Beacon Application Services Blog

PeopleSoft Cloud Manager

Written by Dan Maude | Jan 5, 2017 11:43:04 PM

Cloud Manager for PeopleSoft Coming to Oracle Marketplace

At the recent PeopleSoft Summit at Oracle Headquarters, a very interesting product called PeopleSoft Cloud Manager was demonstrated. The name might change, and no release dates were given. But the product looked mature (for a 1.0 release), and may prove of great value to customers who plan to keep running PeopleSoft applications for a while, but also want to enjoy the time and cost savings derived from automation and cloud processing.

The most interesting thing about this product is that it is not part of PeopleTools, nor will it be delivered via a PeopleSoft Image (PI). Instead, PeopleSoft Cloud Manager will be an Oracle Cloud Marketplace application, hanging out next to the latest PIs for your applications.

In other words, PeopleSoft Cloud Manager isn't a PeopleSoft enhancement, or a new architecture, but an application to automate and standardize the creation of PeopleSoft environments and instances on the Oracle Cloud. It appears that the PeopleTools development team, together with the PeopleSoft application teams and the Oracle Cloud team put this product together to help customers facilitate the deployment and management of PeopleSoft on the Oracle Cloud.

PEOPLSOFT CLOUD MANAGER (Screen snapshot by D. Maude)

While no information on this product appears to be available yet, and handout materials for these sessions have yet to be distributed to attendees, I took notes (and a picture, above). 

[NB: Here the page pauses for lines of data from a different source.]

/-- R336, R344 to R349, R382: a free context takes its first work: a saved task, a pattern that fires, a JOINW that
wins, a codelet, a spawned task of its core or of another. R337 to R342, R362: a message arrives at its port, is
refused, or is to be returned; a return enters its port, is refused as an arrival is, or, of a task ended by force, is lost;
refused senders retry when a slot or a context is free, or after 2 µs; the saddlebag's context wakes at its threshold.
Where the specification leaves a point open, the model's choices are in log entries 15, 18, 80. -/
def Obligations.SchedulerSteps : Prop :=
  (∀ (c : Nat) (s : State), s.canTake c = true →
     let k := coreOf c
     let x := ctxNum c
     let gives (w : Work) (t : State) : Prop := s.workFor k x = some w → exec (.contextSelect c) s = .next t
     (∀ n p, gives (.fire n p) (s.fire k x n p)) ∧ (∀ j, gives (.joined j) (s.wake j)) ∧
     (∀ r, gives (.codelet r) (s.startCodelet k x r)) ∧
     (∀ i e, gives (.pop i e) ((s.takeDeque k i).startSpawned k x e)) ∧
     (∀ v i e, gives (.steal v i e) ((s.takeDeque v i).startSpawned k x e)) ∧
     (∀ e v t, restoreEntry k x e v s = .ok () t → gives (.restore e v) t ∧
       (s.workFor k x = some (.restore e v) → exec (.contextRestore k e x) s = .next t))) ∧
  (∀ (f id k : Nat) (m : Msg) (s s' : State), (s.msg? f id = some m →
       let own (t : State) : State := (t.dropMsg f m.id).wakeMem fun c => coreOf c == m.src || some (coreOf c) == s.destOf f m
       (m.st = .flying → s.msgFirst f m = true →
         (s.arrive f m = .placed s' → exec (.messageArrive f id) s = .next (own s')) ∧
         (s.arrive f m = .refused → exec (.messageArrive f id) s = .next (s.refuse f m)) ∧
         ∀ st, s.arrive f m = .back st → exec (.messageArrive f id) s =
           .next (if st = 2 then (s.setMsg f m.id (.returning st)).portov m else s.setMsg f m.id (.returning st))) ∧
       (∀ st, m.st = .returning st →
         (s.returnMsg m st = .placed s' →
           exec (.messageReturn f id) s = .next ((s'.dropMsg f m.id).wakeMem fun c => coreOf c == m.src)) ∧
         (s.returnMsg m st = .refused → m.ended = false →
           exec (.messageReturn f id) s = .next ((s.listAt m.src m.id).1.setMsg f m.id (.retRefused st (s.listAt m.src m.id).2 s.ns))) ∧
         (s.returnMsg m st = .held → m.ended = false → exec (.messageReturn f id) s = .next s) ∧
         (m.ended = true → (∀ u, s.returnMsg m st ≠ .placed u) →
           exec (.messageReturn f id) s = .next ((s.dropMsg f m.id).logErr f .msglost
             { kind := 2, loc := locator m.src, detail := m.tag.setWidth 64 }))) ∧
       ∀ t, m.st = .refused false t → t + 2000 ≤ s.ns → s.arrive f m = .placed s' →
         exec (.refusalRetryTimer f id) s = .next (own s')) ∧
     (∀ r, (s.core k).refused = id :: r → fieldOf k = f → s.msg? f id = some m → s.retries k m = true →
       let u := s.modCore k fun c => { c with refused := c.refused.filter (· != m.id), cfree := none }
       (∀ l t, m.st = .refused l t → exec (.cfreeRetry k) s = .next (u.tryArrive f m)) ∧
       ∀ st l t, m.st = .retRefused st l t → exec (.cfreeRetry k) s = .next (u.tryReturn f m st)) ∧
     (let w := (s.core k).reg 0x045;
       w.getLsbD 63 = true → (s.core k).retired = false → (s.ctx (k * 16 + 14)).idle = true →
       (bits w 57 6 + 1 ≤ (s.core k).poolUsed ∨ (s.core k).spills ≠ []) →
       exec (.saddlebagWake k) s = .next (if (s.ctx (k * 16 + 14)).st = .asleep then s.modCtx (k * 16 + 14) Ctx.wakeUp
         else (s.modCtx (k * 16 + 14) fun y => y.startService (w &&& 0x01FFFFFFFFFFFFFC#64) (Vector.replicate 64 0) { tid := s.fresh }).bump.startAcquire k)))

The tile on the left-top is Topology, to set definitions and specify the overall architecture. The next tile is the Environment Template, which is a cookie cutter analogous to (or just uses) the PeopleSoft Deployment Kits (DPKs) delivered in Tools 8.55. The templates are used to create the actual instances or environments. in Tile 3

The Lift + Shift tile contains predefined scripts to move environments from on-premises. The delivered scripts were built in Python, so the user has access to the code running this (and other) script processes. Customers will create a DPK, create an environment, and upload into the new environment. 

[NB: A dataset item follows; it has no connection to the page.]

-- ==== Sys2Proof/Laws/Dispatch.lean ====
section
/-! SUPPORT. What exec answers for each instruction and each event, by its meaning's name: one lemma per constructor. -/

namespace Sys2Proof.Machine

The Repository lets customers subscribe to new PeopleSoft Images for Financials, HCM and Campus. (When they are released, they will be automatically downloaded from MOS.) There are Cloud Manager settings, and customer specific setting in the remaining tiles.

A few other points worth mentioning. PeopleSoft Cloud Manager will require PeopleTools 8.55.11 (at least). Part of the (optional) automation is to let the PCM process update PeopleSoft Tool patches. And if you are running PeopleSoft on an Oracle database, there are also features to upgrade and update database releases as well. 

At Beacon we have created PeopleSoft instances on both AWS and the Oracle Cloud. PeopleSoft runs fine as is, on both these cloud platforms. But right now, neither of these clouds have anything specifically tailored to PeopleSoft, except the PIs that are already on the Oracle Cloud. Much of the cloud set up has to be done manually, just as if you were creating on-premises instances. DPKs make the creation of new instances more automated, but much of the process - Tools patches, environment definitions, adding app servers, etc is generic and or manual. 

The apparent intent of the Tools team is to completely automate the process of setting up and running PeopleSoft environments on the Oracle Cloud, in order to make moving and running PeopleSoft more attractive and efficient on the Oracle Cloud. If you are planning or considering a possible migration of some (dev/test) or all (production) of your PeopleSoft to a Public cloud, especially if you run on Oracle's DB, this is coming soon enough (I think) to be an avenue to consider. If I was a person who predicted release time frames I would predict something like March.

There "is no magic" here. PeopleSoft Cloud Manager is a framework (and scripts) to automate each of the steps necessary to deploy PeopleSoft. PCM does not change the current (or future) PeopleSoft architecture, it uses DPKs and definitions of Oracle's Cloud Services to highly automate and standardize a complex and time-consuming process.